/-- Register fields, part 11. -/
def part11 : List Fld :=
  [LS_STAT_CUR_CLASS,
   LS_STAT_WAIT_HOST,
   LS_STAT_QUIET,
   LS_STAT_FENCED,
   LS_STAT_ESC,
   BK_STAT_T_LAST,
   BK_STAT_N_NOW,
   BK_STAT_SYNC_BUSY,
   BK_STAT_ALM_FLAG,
   BK_STAT_BTN,
   BK_STAT_EMPTY,
   BK_STAT_SHIP,
   BK_STAT_UNSET,
   BK_STAT_RC_SEEN,
   BK_STAT_ON_RC,
   BK_STAT_VBKUP_LOW,
   BK_STAT_DOM_POR,
   BK_CFG_PWRON_LVL,
   BK_CFG_PWRON_MODE,
   BK_CFG_CHG_EN,
   RTC_TICK_LO_TICK,
   RTC_TICK_HI_TICK,
   RTC_NOW_LO_WALL,
   RTC_NOW_HI_WALL,
   RTC_SETL_SEC_LO,
   RTC_SETL_FRAC,
   RTC_SETH_GO,
   RTC_SETH_SEC_HI,
   RTC_TRIM_SRC,
   RTC_TRIM_TRIM,
   RTC_CURVE_OFS,
   RTC_CURVE_T0,
   RTC_CURVE_K_C,
   RTC_ALM_LO_ALM_LO,
   RTC_ALM_HI_EN,
   RTC_ALM_HI_ALM_HI,
   BK_SCRATCH_DATA,
   IS_PRI_PRI0,
   IS_PRI_PRI1,
   IS_PRI_PRI2]

/-- Register fields, part 12. -/
def part12 : List Fld :=
  [IS_PRI_PRI3,
   IS_PRI_PRI4,
   IS_PRI_PRI5,
   IS_PRI_PRI6,
   IS_PRI_PRI7,
   IS_LEVEL_LEVEL,
   IS_RLAT_RLAT,
   IS_PSET_PEND,
   IS_PCLR_PEND,
   IS_ACT_ACT,
   IC_CLAIM_SRC,
   IC_COMPLETE_SRC,
   IC_LAST_SRC,
   IC_TH_TH1,
   IC_TH_TH0,
   IC_STAT_CLAIM_BAD,
   IC_STAT_COMP_BAD,
   IC_ESET_EN,
   IC_ECLR_EN,
   TM_CTRL_OUT_EN,
   TM_CTRL_OUT_LVL,
   TM_CTRL_OVF_PIN,
   TM_CTRL_MATCH_PIN,
   TM_CTRL_OVF_STOP,
   TM_CTRL_MATCH_STOP,
   TM_CTRL_OIE,
   TM_CTRL_MIE,
   TM_CTRL_CLK,
   TM_CTRL_ARM,
   TM_CTRL_RUN,
   TM_PER_LO_PER,
   TM_PER_HI_PER,
   TM_MAT_LO_MAT,
   TM_MAT_HI_MAT,
   TM_CNT_LO_CNT,
   TM_CNT_HI_CNT,
   TM_STAT_MAT_PEND,
   TM_STAT_OUT,
   TM_STAT_CFG_BUSY,
   TM_STAT_RD_RUN_ERR]

/-- Register fields, part 13. -/
def part13 : List Fld :=
  [TM_STAT_OVF_F,
   TM_STAT_MATCH_F,
   TM_GLOBAL_GSTOP,
   TM_GLOBAL_GSTART,
   TM_RUN_RUN,
   HL_SPI_ERR_WR_CRC,
   HL_SPI_ERR_RD_CRC,
   HL_SPI_ERR_CNT_CLR,
   HL_SPI_ERR_EARLY,
   HL_SPI_ERR_BUSY_DROP,
   HL_SPI_ERR_CMD_BAD,
   HL_SPI_ERR_FRAME_BAD,
   HL_SMB_CFG_ADDR,
   HL_SMB_CFG_TMO_EN,
   HL_SMB_CFG_ARA_EN,
   HL_SMB_CFG_ALERT_EN,
   HL_SMB_CFG_PEC_REQ,
   HL_SMB_STAT_RD_WORDS,
   HL_SMB_STAT_BLK_BAD,
   HL_SMB_STAT_TIMEOUT,
   HL_SMB_STAT_PEC_ERR,
   PM_LOOP_TCH,
   PM_LOOP_ICH,
   PM_LOOP_VCH,
   PM_LOOP_RSH,
   SEC_LC_REQ_BAD,
   SEC_LC_OTP_BUSY,
   SEC_LC_ERASE_DONE,
   SEC_LC_HASH_SET,
   SEC_LC_LC,
   SEC_LC_REQ_TARGET,
   SEC_LC_REQ_KEY,
   SEC_PMAP_REGIONS,
   SEC_TLOCK_LOCK,
   SEC_PSTAT_COUNT,
   SEC_PSTAT_WHO,
   SEC_PSTAT_ADDR,
   SEC_DBG_FAILS,
   SEC_DBG_EXTEST_REF,
   SEC_DBG_RO_NOW]

/-- Register fields, part 14. -/
def part14 : List Fld :=
  [SEC_DBG_SESSION,
   SEC_UID0_UID,
   SEC_UID1_UID,
   SEC_HASHBUF_DATA,
   SEC_OTP_CMD_BAD,
   SEC_OTP_CMD_OP,
   SEC_OTP_CMD_KEY,
   SEC_NONCE_NONCE,
   TP_CTRL_SLOT_CONV,
   TP_CTRL_LOCK_MM,
   TP_CTRL_REF_FAIL,
   TP_CTRL_GCRC_P1,
   TP_CTRL_LDG_EN,
   TP_CTRL_JIT_EN,
   TP_CTRL_GCRC_P0,
   TP_CTRL_DBK_EN,
   TP_CTRL_SE_EN,
   TP_CTRL_SLOT_EN,
   TP_MAG0_SE_DLY,
   TP_MAG0_SLOT_STR,
   TP_MAG1_JIT,
   TP_MAG1_LDG_SHIFT,
   TP_MAG1_GCRC_DLY,
   TP_MAG1_DBK_BP,
   TP_STAT_APPLIED,
   TP_STAT_ON]

/-- Every register field of the register index. -/
def all : List Fld :=
  part0 ++ part1 ++ part2 ++ part3 ++ part4 ++ part5 ++ part6 ++ part7 ++ part8 ++ part9 ++ part10 ++ part11 ++ part12 ++ part13 ++ part14

end Sys2Proof.Reg

namespace Sys2Proof.Hid
open Sys2Proof.Machine
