-- ==== Sys2Proof/Machine/Ops.lean ====
section
/-! DEFINITION. The named operations that the blocks share: power state, time, free values, byte memories, CRC-32, interrupt sources, and the
raising of Ledger events. -/

namespace Sys2Proof.Machine
open Sys2Proof

/-- A command's effect on State, as an outcome. -/
def done (s : State) : Out := .next s

/-- Apply an operation where a condition holds; leave the state as it is otherwise. -/
def State.ifDo (s : State) (c : Bool) (f : State → State) : State := if c then f s else s

/-- Apply an operation for each number of a list, in order. -/
def State.forEach (s : State) (l : List Nat) (f : State → Nat → State) : State := l.foldl f s

/-- The numbers below n for which a test holds. -/
def below (n : Nat) (p : Nat → Bool) : List Nat := (List.range n).filter p

/- Power state (R15, R22). -/

/-- PWR_STATE.CUR: 1 STANDBY, 2 ACTIVE, 3 HOLD, 4 SHIP_PEND. -/
def State.cur (s : State) : Nat := s.get Reg.PWR_STATE_CUR 0

/-- The main domain is powered and out of reset: commands of the main domain act. -/
def State.up (s : State) : Bool := 2 ≤ s.get Hid.MAIN 0

/-- The main domain is powered (VAO is alive). -/
def State.vao (s : State) : Bool := s.is Hid.MAIN 0

/-- What a warm reset keeps goes on: the part is out of reset, or in a warm reset (R61, R294, R316). -/
def State.carries (s : State) : Bool := s.up || (s.vao && s.is Hid.WARM 0)

/-- The part runs: out of reset and past the ROM boot stage. -/
def State.runs (s : State) : Bool := s.get Hid.MAIN 0 == 3

/-- In STANDBY, SHIP_PEND included (R15). -/
def State.standby (s : State) : Bool := s.cur == 1 || s.cur == 4

def State.active (s : State) : Bool := s.cur == 2

def State.hold (s : State) : Bool := s.cur == 3

/-- FCLK is usable (R18, R19). -/
def State.fclk (s : State) : Bool := s.get Hid.FCLK 0 == 2

/- Sets without FCLK (R7). -/

/-- The mark beside a status field that a set of it was made without FCLK and has not counted yet: a clear leaves such bits set (R7). -/
def Fld.held (f : Fld) : Fld := { f with base := f.base + 0x40000, rst := 0, rsts := [] }

/-- A block sets status bits; while FCLK is not usable the set counts with the first edge after it (R7). -/
def State.flag (s : State) (f : Fld) (n v : Nat) : State :=
  (s.put f n (s.get f n ||| v)).ifDo (!s.fclk) (fun s => s.put f.held n (s.get f.held n ||| v))

/-- FCLK becomes usable: the sets that waited for it have counted (R7, R19). -/
def State.fclkOn (s : State) : State := { s with fld := Pages.keep s.fld (fun k => decide (k / 256 < 0x40000)) }.put Hid.FCLK 0 2

/-- A demand of R18 arises: FCLK starts where it is stopped. -/
def State.demand (s : State) : State := s.ifDo (s.get Hid.FCLK 0 == 0) (fun s => s.put Hid.FCLK 0 1)

/- Time (R21, R337, R338). -/

def State.tick (s : State) : Nat := s.get Hid.BK_TICK 0

def State.wall (s : State) : Nat := s.get Hid.BK_WALL 0

/-- The microseconds counted since VAO rose. -/
def State.usec (s : State) : Nat := s.get Hid.TNOW 0

def State.tnow (s : State) : Nat := s.usec % 2 ^ 32

/-- a - b modulo 2^32. -/
def diff32 (a b : Nat) : Nat := (a + 2 ^ 32 - b % 2 ^ 32) % 2 ^ 32

/-- The signed 32-bit number a - b is 0 or more (R178). -/
def reached (now dl : Nat) : Bool := diff32 now dl < 2 ^ 31

/-- The next free value of a width, and the state with the counter moved on (DESIGN CHOICE, log 3). -/
def State.drawFree (s : State) (w : Nat) : Nat × State :=
  ((Config.freeValue s.free).toNat % 2 ^ w, { s with free := s.free + 1 })

/- Bytes and words. -/

/-- The n bytes of a number, lowest first. -/
def leBytes (n v : Nat) : List (BitVec 8) :=
  match n with
  | 0 => []
  | k + 1 => BitVec.ofNat 8 v :: leBytes k (v / 256)

/-- The number that bytes make, lowest first. -/
def leNat (l : List (BitVec 8)) : Nat :=
  match l with
  | [] => 0
  | b :: t => b.toNat + 256 * leNat t

/-- The bytes of a byte memory from an address on. -/
def bytesAt (m : List Host.Cell) (a n : Nat) : List (BitVec 8) := (List.range n).map (fun i => Cells.look m (a + i))

/-- The number that n bytes at an address make, little-endian (R164, R407). -/
def leAt (m : List Host.Cell) (a n : Nat) : Nat := leNat (bytesAt m a n)

/-- The word at an address, little-endian. -/
def wordAt (m : List Host.Cell) (a : Nat) : Word := BitVec.ofNat 32 (leAt m a 4)

/-- A byte memory with bytes stored from an address on. -/
def storeBytes (m : List Host.Cell) (a : Nat) (l : List (BitVec 8)) : List Host.Cell :=
  match l with
  | [] => m
  | b :: t => storeBytes (Cells.set m a b) (a + 1) t

/-- A byte memory with a word stored at an address, little-endian. -/
def storeWord (m : List Host.Cell) (a : Nat) (v : Word) : List Host.Cell := storeBytes m a (leBytes 4 v.toNat)

/-- One bit of CRC-32, reflected, polynomial 0x04C11DB7 (R159). -/
def crcBit (c : Nat) : Nat := if c % 2 = 1 then Nat.xor (c / 2) 0xEDB88320 else c / 2

/-- Eight bits of CRC-32. -/
def crcByte (c : Nat) (b : BitVec 8) : Nat :=
  crcBit (crcBit (crcBit (crcBit (crcBit (crcBit (crcBit (crcBit (Nat.xor c b.toNat))))))))

/-- CRC-32 of bytes: initial value and final exclusive or 0xFFFFFFFF (R159). -/
def crc32 (l : List (BitVec 8)) : Nat := Nat.xor (l.foldl crcByte 0xFFFFFFFF) 0xFFFFFFFF

/-- A bit of an array of 32-bit words held by a field: bit i % 32 of unit i / 32. -/
def State.arr (s : State) (f : Fld) (i : Nat) : Bool := s.bit f (i / 32) (i % 32)

def State.setArr (s : State) (f : Fld) (i : Nat) (b : Bool) : State := s.setBit f (i / 32) (i % 32) b

/-- A bit field of a word. -/
def bits (w hi lo : Nat) : Nat := w / 2 ^ lo % 2 ^ (hi + 1 - lo)

/-- Fields of one register packed at their bits. -/
def State.pack (s : State) (l : List Fld) (n : Nat) : Nat := l.foldl (fun a f => a + s.get f n * 2 ^ f.lsb) 0

/- Interrupt sources (R351 to R353). -/

/-- The sources whose level is a raise latch (R351). -/
def hasLatch (n : Nat) : Bool := (5 ≤ n && n ≤ 51) || (57 ≤ n && n ≤ 59) || (62 ≤ n && n ≤ 65)

/-- Some sticky bit has CUR_CLASS k (R325). -/
def State.stickyClass (s : State) (k : Nat) : Bool :=
  (List.range 128).any (fun n => s.arr Reg.LG_STICKY_STICKY n && s.get Reg.LS_STAT_CUR_CLASS n == k)

/-- Any bit of PORTx_EVT is set (R351). -/
def State.portEvt (s : State) (x : Nat) : Bool :=
  [Reg.PORT_EVT_NO_PD, Reg.PORT_EVT_CMD_BAD, Reg.PORT_EVT_NSUP, Reg.PORT_EVT_MISMATCH, Reg.PORT_EVT_SETTLE_FAIL,
   Reg.PORT_EVT_VCONN_OCP, Reg.PORT_EVT_CC_OVP, Reg.PORT_EVT_RCP, Reg.PORT_EVT_OCP, Reg.PORT_EVT_OVP, Reg.PORT_EVT_SWAP_REJ,
   Reg.PORT_EVT_SWAP_DONE, Reg.PORT_EVT_HRST_TX, Reg.PORT_EVT_HRST_RX, Reg.PORT_EVT_ABORT, Reg.PORT_EVT_CONTRACT,
   Reg.PORT_EVT_DETACH, Reg.PORT_EVT_ATTACH].any (fun f => s.is f x)

/-- The level of timer n's source (R361). -/
def State.tmrLevel (s : State) (n : Nat) : Bool :=
  (s.is Reg.TM_STAT_MATCH_F n && s.is Reg.TM_CTRL_MIE n) || (s.is Reg.TM_STAT_OVF_F n && s.is Reg.TM_CTRL_OIE n)

/-- The level of an interrupt source (R351). -/
def State.isLevel (s : State) (n : Nat) : Bool :=
  if n < 5 then s.stickyClass n
  else if hasLatch n then s.arr Reg.IS_RLAT_RLAT n
  else if 52 ≤ n && n ≤ 55 then s.is Reg.STL_STAT_WD_EARLY (n - 52)
  else if n == 56 then s.mail.any (fun m => m.1 == 4)
  else if n == 60 || n == 61 then s.portEvt (n - 60)
  else if n == 66 then s.is Reg.BK_STAT_ALM_FLAG 0
  else if n == 67 then s.is Reg.BK_STAT_BTN 0
  else if 68 ≤ n && n ≤ 83 then s.tmrLevel (n - 68)
  else false

/-- A source is pending (R352). -/
def State.isPending (s : State) (n : Nat) : Bool := s.isLevel n || s.arr Hid.IS_SOFT n

/-- The priority of a source (R353). -/
def State.isPri (s : State) (n : Nat) : Nat :=
  let f := match n % 8 with
    | 0 => Reg.IS_PRI_PRI0
    | 1 => Reg.IS_PRI_PRI1
    | 2 => Reg.IS_PRI_PRI2
    | 3 => Reg.IS_PRI_PRI3
    | 4 => Reg.IS_PRI_PRI4
    | 5 => Reg.IS_PRI_PRI5
    | 6 => Reg.IS_PRI_PRI6
    | _ => Reg.IS_PRI_PRI7
  s.get f (n / 8)

/-- Source n is enabled for target t (R353). -/
def State.isEnabled (s : State) (t n : Nat) : Bool := s.bit Hid.IC_ENA (16 * t + n / 32) (n % 32)

/-- Pair 4 carries an identity (R214). -/
def State.spareUsed (s : State) : Bool := s.get Reg.STL_SPARE_SPARE 0 == 1

/-- Source n is presentable to target t (R353). -/
def State.presentable (s : State) (t n : Nat) : Bool :=
  s.isEnabled t n && !s.arr Reg.IS_ACT_ACT n && s.isPending n &&
    (t != 0 || s.get Reg.IC_TH_TH0 0 ≤ s.isPri n) && (t != 1 || s.get Reg.IC_TH_TH1 0 ≤ s.isPri n) && (t != 6 || s.spareUsed)

/-- Source n is a wake event of STANDBY, not yet claimed (R29). -/
def State.wakeEvent (s : State) (n : Nat) : Bool :=
  s.get Reg.STBY_CFG_WAKE_PRI 0 ≤ s.isPri n && s.isPending n && !s.arr Reg.IS_ACT_ACT n &&
    [2, 3, 4, 5, 6].any (fun t => s.isEnabled t n)

/-- In STANDBY a wake event starts FCLK (R18, R29). -/
def State.wake (s : State) (n : Nat) : State := s.ifDo (s.standby && s.up && s.wakeEvent n) State.demand

/-- A block raises an interrupt source: its raise latch sets, without FCLK (R351). -/
def State.irq (s : State) (n : Nat) : State := s.ifDo s.vao (fun s => (s.flag Reg.IS_RLAT_RLAT (n / 32) (2 ^ (n % 32))).wake n)

/-- An event of port x sets a bit of PORTx_EVT, which is the level of its interrupt source (R29, R351). -/
def State.portFlag (s : State) (f : Fld) (x : Nat) : State := (s.flag f x 1).wake (60 + x)

/- Ledger events. -/

/-- A block raises a Ledger source. The Ledger registers it when it is settled; while the part is held in reset no event is registered (R331), and
an event still unregistered is one event however often it is raised (R322, R331). -/
def State.raise (s : State) (n : Nat) : State :=
  if s.up && !s.evq.contains n then { s with evq := s.evq ++ [n] } else s

/-- The 128 sticky bits as one number. -/
def State.stickies (s : State) : Nat :=
  s.get Reg.LG_STICKY_STICKY 0 + 2 ^ 32 * (s.get Reg.LG_STICKY_STICKY 1 + 2 ^ 32 *
    (s.get Reg.LG_STICKY_STICKY 2 + 2 ^ 32 * s.get Reg.LG_STICKY_STICKY 3))

/-- The grave flag (R329). -/
def State.grave (s : State) : Bool := s.is Reg.LG_STAT_GRAVE 0

/-- The backup domain's supply is present: its registers hold their values and its logic runs (R332, R333). -/
def State.domain (s : State) : Bool := s.is Hid.DOM_ON 0

/- Units of supply. -/

/-- An input is qualified (R241; 0 DCIN, 1 P0, 2 P1). -/
def State.qualified (s : State) (i : Nat) : Bool := s.is Hid.IN_QUAL i

/-- Some input is qualified. -/
def State.anyInput (s : State) : Bool := s.qualified 0 || s.qualified 1 || s.qualified 2

end Sys2Proof.Machine
end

#### Work required:
Would you retype the lines above from the one with "unit i / 32. -/" down to the one with "else if hasLatch", word for word, both ends included and no other lines?

#### Answer space:
/-- A bit of an array of 32-bit words held by a field: bit i % 32 of unit i / 32. -/
def State.arr (s : State) (f : Fld) (i : Nat) : Bool := s.bit f (i / 32) (i % 32)

def State.setArr (s : State) (f : Fld) (i : Nat) (b : Bool) : State := s.setBit f (i / 32) (i % 32) b

/-- A bit field of a word. -/
def bits (w hi lo : Nat) : Nat := w / 2 ^ lo % 2 ^ (hi + 1 - lo)

/-- Fields of one register packed at their bits. -/
def State.pack (s : State) (l : List Fld) (n : Nat) : Nat := l.foldl (fun a f => a + s.get f n * 2 ^ f.lsb) 0

/- Interrupt sources (R351 to R353). -/

/-- The sources whose level is a raise latch (R351). -/
def hasLatch (n : Nat) : Bool := (5 ≤ n && n ≤ 51) || (57 ≤ n && n ≤ 59) || (62 ≤ n && n ≤ 65)

/-- Some sticky bit has CUR_CLASS k (R325). -/
def State.stickyClass (s : State) (k : Nat) : Bool :=
  (List.range 128).any (fun n => s.arr Reg.LG_STICKY_STICKY n && s.get Reg.LS_STAT_CUR_CLASS n == k)

/-- Any bit of PORTx_EVT is set (R351). -/
def State.portEvt (s : State) (x : Nat) : Bool :=
  [Reg.PORT_EVT_NO_PD, Reg.PORT_EVT_CMD_BAD, Reg.PORT_EVT_NSUP, Reg.PORT_EVT_MISMATCH, Reg.PORT_EVT_SETTLE_FAIL,
   Reg.PORT_EVT_VCONN_OCP, Reg.PORT_EVT_CC_OVP, Reg.PORT_EVT_RCP, Reg.PORT_EVT_OCP, Reg.PORT_EVT_OVP, Reg.PORT_EVT_SWAP_REJ,
   Reg.PORT_EVT_SWAP_DONE, Reg.PORT_EVT_HRST_TX, Reg.PORT_EVT_HRST_RX, Reg.PORT_EVT_ABORT, Reg.PORT_EVT_CONTRACT,
   Reg.PORT_EVT_DETACH, Reg.PORT_EVT_ATTACH].any (fun f => s.is f x)

/-- The level of timer n's source (R361). -/
def State.tmrLevel (s : State) (n : Nat) : Bool :=
  (s.is Reg.TM_STAT_MATCH_F n && s.is Reg.TM_CTRL_MIE n) || (s.is Reg.TM_STAT_OVF_F n && s.is Reg.TM_CTRL_OIE n)

/-- The level of an interrupt source (R351). -/
def State.isLevel (s : State) (n : Nat) : Bool :=
  if n < 5 then s.stickyClass n
  else if hasLatch n then s.arr Reg.IS_RLAT_RLAT n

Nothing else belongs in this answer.